■ **Task to carry out**
Select and copy out every line in the records containing "execCntClear".

[[ Dataset entries open ]]

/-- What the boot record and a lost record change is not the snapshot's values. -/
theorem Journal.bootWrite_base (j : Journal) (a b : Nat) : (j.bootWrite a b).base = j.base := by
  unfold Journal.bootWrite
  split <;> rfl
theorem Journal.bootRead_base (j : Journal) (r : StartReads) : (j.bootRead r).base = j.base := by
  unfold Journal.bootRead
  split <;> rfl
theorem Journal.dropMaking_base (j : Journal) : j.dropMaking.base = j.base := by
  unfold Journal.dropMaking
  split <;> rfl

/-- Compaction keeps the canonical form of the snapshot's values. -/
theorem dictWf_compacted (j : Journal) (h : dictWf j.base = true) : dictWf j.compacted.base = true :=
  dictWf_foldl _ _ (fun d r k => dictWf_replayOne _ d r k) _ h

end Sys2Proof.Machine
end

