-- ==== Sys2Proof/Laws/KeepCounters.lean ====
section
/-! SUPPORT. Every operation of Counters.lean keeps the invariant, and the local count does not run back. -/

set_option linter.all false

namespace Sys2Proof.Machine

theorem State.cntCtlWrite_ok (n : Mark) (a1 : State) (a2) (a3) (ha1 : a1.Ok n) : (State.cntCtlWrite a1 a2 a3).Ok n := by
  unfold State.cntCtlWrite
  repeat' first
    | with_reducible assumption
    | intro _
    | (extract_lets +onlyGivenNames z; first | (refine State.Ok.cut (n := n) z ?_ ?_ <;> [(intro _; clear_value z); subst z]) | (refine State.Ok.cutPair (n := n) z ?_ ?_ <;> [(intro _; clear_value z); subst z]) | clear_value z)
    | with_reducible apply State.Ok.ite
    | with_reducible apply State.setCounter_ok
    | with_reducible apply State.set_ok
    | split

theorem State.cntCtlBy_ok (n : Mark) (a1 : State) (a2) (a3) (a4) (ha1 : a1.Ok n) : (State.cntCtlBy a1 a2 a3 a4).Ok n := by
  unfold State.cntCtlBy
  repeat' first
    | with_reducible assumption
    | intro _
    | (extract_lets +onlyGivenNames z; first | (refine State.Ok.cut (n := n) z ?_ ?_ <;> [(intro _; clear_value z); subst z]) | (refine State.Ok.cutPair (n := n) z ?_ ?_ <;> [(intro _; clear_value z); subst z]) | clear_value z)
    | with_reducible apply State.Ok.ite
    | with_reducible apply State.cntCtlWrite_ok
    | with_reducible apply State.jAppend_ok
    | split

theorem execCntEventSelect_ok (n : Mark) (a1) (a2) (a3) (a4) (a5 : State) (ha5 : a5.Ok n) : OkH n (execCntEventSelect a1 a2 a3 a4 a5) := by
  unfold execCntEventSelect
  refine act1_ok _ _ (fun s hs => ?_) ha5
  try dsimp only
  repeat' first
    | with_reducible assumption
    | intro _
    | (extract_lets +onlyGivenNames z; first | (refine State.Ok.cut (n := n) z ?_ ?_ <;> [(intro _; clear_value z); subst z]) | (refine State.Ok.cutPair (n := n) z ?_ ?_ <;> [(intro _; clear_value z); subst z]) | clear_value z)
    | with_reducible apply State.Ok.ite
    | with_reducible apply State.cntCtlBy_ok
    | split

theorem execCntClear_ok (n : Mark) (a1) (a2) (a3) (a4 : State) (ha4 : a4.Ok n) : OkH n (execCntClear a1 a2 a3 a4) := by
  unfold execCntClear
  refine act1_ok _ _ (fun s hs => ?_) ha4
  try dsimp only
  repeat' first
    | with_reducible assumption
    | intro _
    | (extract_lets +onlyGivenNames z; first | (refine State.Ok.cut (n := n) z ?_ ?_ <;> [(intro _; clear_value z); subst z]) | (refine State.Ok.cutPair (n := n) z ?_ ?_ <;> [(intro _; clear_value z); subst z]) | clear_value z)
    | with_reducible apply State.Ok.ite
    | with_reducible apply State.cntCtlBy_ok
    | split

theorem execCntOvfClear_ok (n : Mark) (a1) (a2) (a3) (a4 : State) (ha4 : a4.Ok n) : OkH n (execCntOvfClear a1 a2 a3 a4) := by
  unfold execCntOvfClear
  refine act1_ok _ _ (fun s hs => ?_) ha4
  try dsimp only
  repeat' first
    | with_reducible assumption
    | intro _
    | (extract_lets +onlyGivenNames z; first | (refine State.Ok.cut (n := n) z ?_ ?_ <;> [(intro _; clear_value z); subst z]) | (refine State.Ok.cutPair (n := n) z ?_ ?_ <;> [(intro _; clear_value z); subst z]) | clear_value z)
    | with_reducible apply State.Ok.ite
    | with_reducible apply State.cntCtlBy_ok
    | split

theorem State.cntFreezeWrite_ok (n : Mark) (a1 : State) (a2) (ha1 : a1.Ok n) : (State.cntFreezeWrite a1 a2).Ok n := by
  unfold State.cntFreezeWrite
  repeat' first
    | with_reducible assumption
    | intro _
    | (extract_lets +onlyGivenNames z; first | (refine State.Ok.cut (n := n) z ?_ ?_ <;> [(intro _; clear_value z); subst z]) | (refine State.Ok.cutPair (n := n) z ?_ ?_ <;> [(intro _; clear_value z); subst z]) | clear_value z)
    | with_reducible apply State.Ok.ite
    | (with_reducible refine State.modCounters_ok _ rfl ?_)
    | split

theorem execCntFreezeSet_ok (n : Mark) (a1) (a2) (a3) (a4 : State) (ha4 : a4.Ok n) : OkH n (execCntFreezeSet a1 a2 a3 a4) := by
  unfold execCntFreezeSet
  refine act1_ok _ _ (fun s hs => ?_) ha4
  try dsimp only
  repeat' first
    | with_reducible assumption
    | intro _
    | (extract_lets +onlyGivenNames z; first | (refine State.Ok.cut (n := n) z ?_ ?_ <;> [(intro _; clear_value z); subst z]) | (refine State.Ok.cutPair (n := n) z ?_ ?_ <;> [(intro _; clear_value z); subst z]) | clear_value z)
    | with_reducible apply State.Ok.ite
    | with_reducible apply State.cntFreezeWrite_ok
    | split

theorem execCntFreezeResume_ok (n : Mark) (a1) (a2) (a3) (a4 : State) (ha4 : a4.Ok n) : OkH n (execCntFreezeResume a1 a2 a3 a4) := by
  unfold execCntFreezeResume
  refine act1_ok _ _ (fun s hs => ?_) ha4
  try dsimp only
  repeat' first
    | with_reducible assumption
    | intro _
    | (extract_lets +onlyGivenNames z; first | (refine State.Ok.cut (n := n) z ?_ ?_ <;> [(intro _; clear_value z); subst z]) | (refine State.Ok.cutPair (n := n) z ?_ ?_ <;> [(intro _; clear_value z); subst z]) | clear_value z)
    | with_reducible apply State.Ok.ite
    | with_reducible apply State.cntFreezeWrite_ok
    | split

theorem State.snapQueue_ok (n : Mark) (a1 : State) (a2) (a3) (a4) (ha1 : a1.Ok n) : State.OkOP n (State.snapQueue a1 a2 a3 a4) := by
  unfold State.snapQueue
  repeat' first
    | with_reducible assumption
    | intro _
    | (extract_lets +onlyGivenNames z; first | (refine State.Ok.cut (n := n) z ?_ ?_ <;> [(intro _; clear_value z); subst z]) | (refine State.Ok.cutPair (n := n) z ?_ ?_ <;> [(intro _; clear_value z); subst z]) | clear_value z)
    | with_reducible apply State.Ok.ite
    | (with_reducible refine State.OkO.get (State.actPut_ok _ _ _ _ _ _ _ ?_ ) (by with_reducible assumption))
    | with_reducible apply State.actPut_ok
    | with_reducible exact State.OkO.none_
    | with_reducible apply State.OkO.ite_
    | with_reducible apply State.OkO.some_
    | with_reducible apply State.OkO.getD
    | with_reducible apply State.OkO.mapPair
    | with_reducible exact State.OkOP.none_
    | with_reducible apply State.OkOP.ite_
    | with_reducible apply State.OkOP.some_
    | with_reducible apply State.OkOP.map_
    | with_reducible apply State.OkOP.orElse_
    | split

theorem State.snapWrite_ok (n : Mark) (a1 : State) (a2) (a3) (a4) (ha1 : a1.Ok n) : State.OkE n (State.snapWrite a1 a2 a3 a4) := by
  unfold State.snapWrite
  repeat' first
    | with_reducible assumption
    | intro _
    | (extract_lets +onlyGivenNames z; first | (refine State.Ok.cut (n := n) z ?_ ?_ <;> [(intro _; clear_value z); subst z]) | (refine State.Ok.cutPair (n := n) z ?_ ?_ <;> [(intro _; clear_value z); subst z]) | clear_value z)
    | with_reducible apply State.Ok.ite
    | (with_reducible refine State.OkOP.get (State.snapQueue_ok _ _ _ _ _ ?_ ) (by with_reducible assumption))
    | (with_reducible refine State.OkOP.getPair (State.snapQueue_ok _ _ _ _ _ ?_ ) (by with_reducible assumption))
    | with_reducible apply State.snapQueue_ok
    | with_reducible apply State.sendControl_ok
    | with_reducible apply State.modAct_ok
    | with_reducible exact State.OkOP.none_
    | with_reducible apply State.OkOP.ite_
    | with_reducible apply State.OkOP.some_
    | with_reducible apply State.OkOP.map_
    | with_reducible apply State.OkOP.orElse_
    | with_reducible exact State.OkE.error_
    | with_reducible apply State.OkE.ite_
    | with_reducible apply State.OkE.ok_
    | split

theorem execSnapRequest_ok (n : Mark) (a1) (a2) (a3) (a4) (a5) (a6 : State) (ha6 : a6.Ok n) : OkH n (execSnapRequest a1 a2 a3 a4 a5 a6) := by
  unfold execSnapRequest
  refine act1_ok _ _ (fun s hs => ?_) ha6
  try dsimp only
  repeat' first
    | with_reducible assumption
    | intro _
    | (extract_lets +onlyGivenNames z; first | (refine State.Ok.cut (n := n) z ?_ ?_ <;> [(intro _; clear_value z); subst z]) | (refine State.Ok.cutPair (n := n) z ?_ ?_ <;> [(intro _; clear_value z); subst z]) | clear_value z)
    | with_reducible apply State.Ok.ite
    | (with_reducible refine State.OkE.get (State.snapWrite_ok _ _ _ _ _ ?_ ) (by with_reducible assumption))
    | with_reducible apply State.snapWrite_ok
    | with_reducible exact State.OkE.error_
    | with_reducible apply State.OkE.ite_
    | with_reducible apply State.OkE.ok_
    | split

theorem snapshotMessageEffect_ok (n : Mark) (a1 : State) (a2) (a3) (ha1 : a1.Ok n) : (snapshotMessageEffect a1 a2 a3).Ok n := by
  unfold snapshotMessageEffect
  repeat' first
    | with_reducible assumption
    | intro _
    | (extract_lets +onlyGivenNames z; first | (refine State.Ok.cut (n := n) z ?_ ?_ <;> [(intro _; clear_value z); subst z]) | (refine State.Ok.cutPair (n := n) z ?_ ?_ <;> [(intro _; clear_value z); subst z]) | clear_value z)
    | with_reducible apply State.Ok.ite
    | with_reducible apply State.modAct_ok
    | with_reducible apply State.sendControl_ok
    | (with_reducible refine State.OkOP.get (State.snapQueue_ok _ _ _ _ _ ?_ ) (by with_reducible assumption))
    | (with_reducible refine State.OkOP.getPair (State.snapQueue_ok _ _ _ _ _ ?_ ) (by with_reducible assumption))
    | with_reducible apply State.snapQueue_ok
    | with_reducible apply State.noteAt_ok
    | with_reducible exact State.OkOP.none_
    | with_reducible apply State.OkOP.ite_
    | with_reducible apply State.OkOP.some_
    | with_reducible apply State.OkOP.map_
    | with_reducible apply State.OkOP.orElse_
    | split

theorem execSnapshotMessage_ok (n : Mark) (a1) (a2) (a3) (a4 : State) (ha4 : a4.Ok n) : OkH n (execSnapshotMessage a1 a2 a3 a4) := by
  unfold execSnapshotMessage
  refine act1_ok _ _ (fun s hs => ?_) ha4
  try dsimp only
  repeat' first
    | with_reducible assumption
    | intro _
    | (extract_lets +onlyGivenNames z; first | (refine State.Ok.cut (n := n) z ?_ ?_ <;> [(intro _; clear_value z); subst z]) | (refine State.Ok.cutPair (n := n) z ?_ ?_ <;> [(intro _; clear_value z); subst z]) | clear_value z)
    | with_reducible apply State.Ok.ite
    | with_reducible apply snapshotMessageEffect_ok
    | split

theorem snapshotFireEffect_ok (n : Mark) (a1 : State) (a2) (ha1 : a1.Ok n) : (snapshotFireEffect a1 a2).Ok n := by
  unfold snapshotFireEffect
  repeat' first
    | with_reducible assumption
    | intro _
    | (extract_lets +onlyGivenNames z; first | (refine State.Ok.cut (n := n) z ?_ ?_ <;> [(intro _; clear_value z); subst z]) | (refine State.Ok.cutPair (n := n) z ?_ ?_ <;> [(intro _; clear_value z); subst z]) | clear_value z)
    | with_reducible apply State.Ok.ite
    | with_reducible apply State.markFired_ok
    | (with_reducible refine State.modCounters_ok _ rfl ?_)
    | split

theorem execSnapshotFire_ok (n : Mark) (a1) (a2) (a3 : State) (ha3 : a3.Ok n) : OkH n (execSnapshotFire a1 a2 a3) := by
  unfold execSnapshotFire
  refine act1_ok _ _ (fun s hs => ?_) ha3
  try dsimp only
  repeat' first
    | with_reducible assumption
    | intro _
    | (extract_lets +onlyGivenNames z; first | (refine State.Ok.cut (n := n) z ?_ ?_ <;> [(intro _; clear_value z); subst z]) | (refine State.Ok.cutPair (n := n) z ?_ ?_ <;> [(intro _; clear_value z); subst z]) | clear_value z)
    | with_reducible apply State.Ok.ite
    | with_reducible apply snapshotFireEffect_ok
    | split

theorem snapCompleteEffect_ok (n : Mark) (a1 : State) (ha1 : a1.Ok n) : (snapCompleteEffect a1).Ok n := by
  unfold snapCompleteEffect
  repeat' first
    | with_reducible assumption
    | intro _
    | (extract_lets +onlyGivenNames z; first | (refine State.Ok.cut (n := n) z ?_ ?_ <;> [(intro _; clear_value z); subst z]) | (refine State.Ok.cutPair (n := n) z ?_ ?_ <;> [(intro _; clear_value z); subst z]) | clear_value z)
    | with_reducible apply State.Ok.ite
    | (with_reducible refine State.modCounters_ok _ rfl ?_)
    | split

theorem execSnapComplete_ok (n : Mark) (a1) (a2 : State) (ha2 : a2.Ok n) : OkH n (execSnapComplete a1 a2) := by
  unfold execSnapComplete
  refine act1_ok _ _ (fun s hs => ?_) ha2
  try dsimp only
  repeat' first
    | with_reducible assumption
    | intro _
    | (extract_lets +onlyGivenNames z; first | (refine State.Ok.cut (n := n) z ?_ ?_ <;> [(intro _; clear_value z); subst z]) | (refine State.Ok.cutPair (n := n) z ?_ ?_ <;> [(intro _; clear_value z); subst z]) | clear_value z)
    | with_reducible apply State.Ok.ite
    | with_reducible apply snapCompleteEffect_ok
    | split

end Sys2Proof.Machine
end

[[ Dataset entries closed ]]

■ **Task result**
theorem execCntClear_ok (n : Mark) (a1) (a2) (a3) (a4 : State) (ha4 : a4.Ok n) : OkH n (execCntClear a1 a2 a3 a4) := by
  unfold execCntClear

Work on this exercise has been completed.